Kalp kolay kırılırmış. Hemen incinirmiş, kendisini bazen hemen toplayamazmış. Bazen yolunu bile sapıtırmış bu hengamede kalp. Bazen geçmişte yaşar bazen gelecekten arzularmış. Kalp birinin elinde de kalabilirmiş, kalp sancırmış, hastalanırmış. Kalp var ya en bilinmez yeri insanın. Ve insanın sırtını dayadığı en muhteşem yer. Orayla konuşmayı öğretti bana hayat ilk.
Geriye bakmamayı, pişman olmamayı. Yenilenmeyi...

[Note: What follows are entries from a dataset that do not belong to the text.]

-- ==== Sys2Proof/Syntax.lean ====
section
/-! DEFINITION. The commands of the block: one constructor for each row of spec/opcode_table.json, with what the
sender, the media, a link or a measurement gives it. -/

namespace Sys2Proof

/-- The three parties that reach the dictionary and hold keys: the two host ports and the management bus,
whichever of its buses or managers speaks (R343, R419). -/
inductive Requester where
  | hp0 | hp1 | mb
  deriving DecidableEq, Repr

/-- The holder code that KeyControl and the logs report: 1 HP0, 2 HP1, 3 MB (R420). -/
def Requester.code : Requester → Nat
  | .hp0 => 1
  | .hp1 => 2
  | .mb => 3

/-- The host port of a number (R343): port 0 is HP0, any other HP1. -/
def Requester.ofPort (p : Nat) : Requester := if p = 0 then .hp0 else .hp1

/-- What a dictionary write carries: a number for the basic types, bytes for VISIBLE_STRING and DOMAIN (R408). -/
inductive ObjData where
  | num (size : Nat) (v : Int)
  | bytes (b : List Nat)
  deriving DecidableEq, Repr

/-- One zone entry of a zone table (R65), the fields that change what the device does. -/
structure ZoneEntry where
  zone : Nat := 0
  valid : Bool := true
  firstLane : Nat := 64
  laneCount : Nat := 0
  clockPeriods : Nat := 0
  sectorsPerTrack : Nat := 0
  cellarLanes : Nat := 0
  spareLanes : Nat := 1
  nominalKbit : Nat := 0
  headSkew : Int := 0
  laneSkew : Nat := 0
  trackStart : Nat := 0
  trackPitch : Nat := 0
  stripeWidth : Nat := 0
  precomp : List Int := [0, 0, 0, 0]
  writerCurrent : Nat := 0
  writerOvershoot : Nat := 0
  heaterRead : Nat := 0
  heaterWrite : Nat := 0
  heaterIdle : Nat := 0
  deriving DecidableEq, Repr

/-- A zone table (R64). -/
structure ZoneTable where
  surface : Nat := 0
  signatureOk : Bool := true
  nominalRpm : Nat := 7200
  totalLanes : Nat := 0
  formatId : Nat := 0
  entries : List ZoneEntry := []
  deriving DecidableEq, Repr

/-- One entry of a spare table (R70): state 0 free, 1 mapped, 2 retired. -/
structure SpareEntry where
  state : Nat := 0
  laneOffset : Nat := 0
  mapSequence : Nat := 0
  deriving DecidableEq, Repr

/-- A spare table of one surface and zone (R69). -/
structure SpareTable where
  surface : Nat := 0
  zone : Nat := 0
  sequence : Nat := 0
  formatId : Nat := 0
  entries : List SpareEntry := []
  deriving DecidableEq, Repr

/-- One copy of a zone table as the heads read it at load: the table, and whether both CRCs were correct (R66). -/
structure ZoneCopy where
  table : ZoneTable
  crcOk : Bool
  deriving DecidableEq, Repr

/-- One copy of a spare table as the heads read it at load, and whether its CRC was correct (R72). -/
structure SpareCopy where
  table : SpareTable
  crcOk : Bool
  deriving DecidableEq, Repr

'KALBİMİ HEP YAMAMAYI ÖĞRETTİ' ilkin.
Ve sonra babalar her evladını eşit sevmezmiş. Bazen birine verdiğin öpücüğü diğerinden esirgermişsin. Ve nasıl oluyorsa 'birbirinden ayırmadığı yalanını' söylüyormuşsun yavruna.
Bazen en küçük daha çok sevilir, bazen kız çocuğu isen...
Anneler oğullarını babaların kızlarını daha çok sevdiği söylenir.
Öylemi hayat.
Sen istersen bana kız baba, bunları yazıyor diye.
...
Ve babam kayıp gitti yıldız gibi. Arkasından yazdığım bu satırları görmeyecek...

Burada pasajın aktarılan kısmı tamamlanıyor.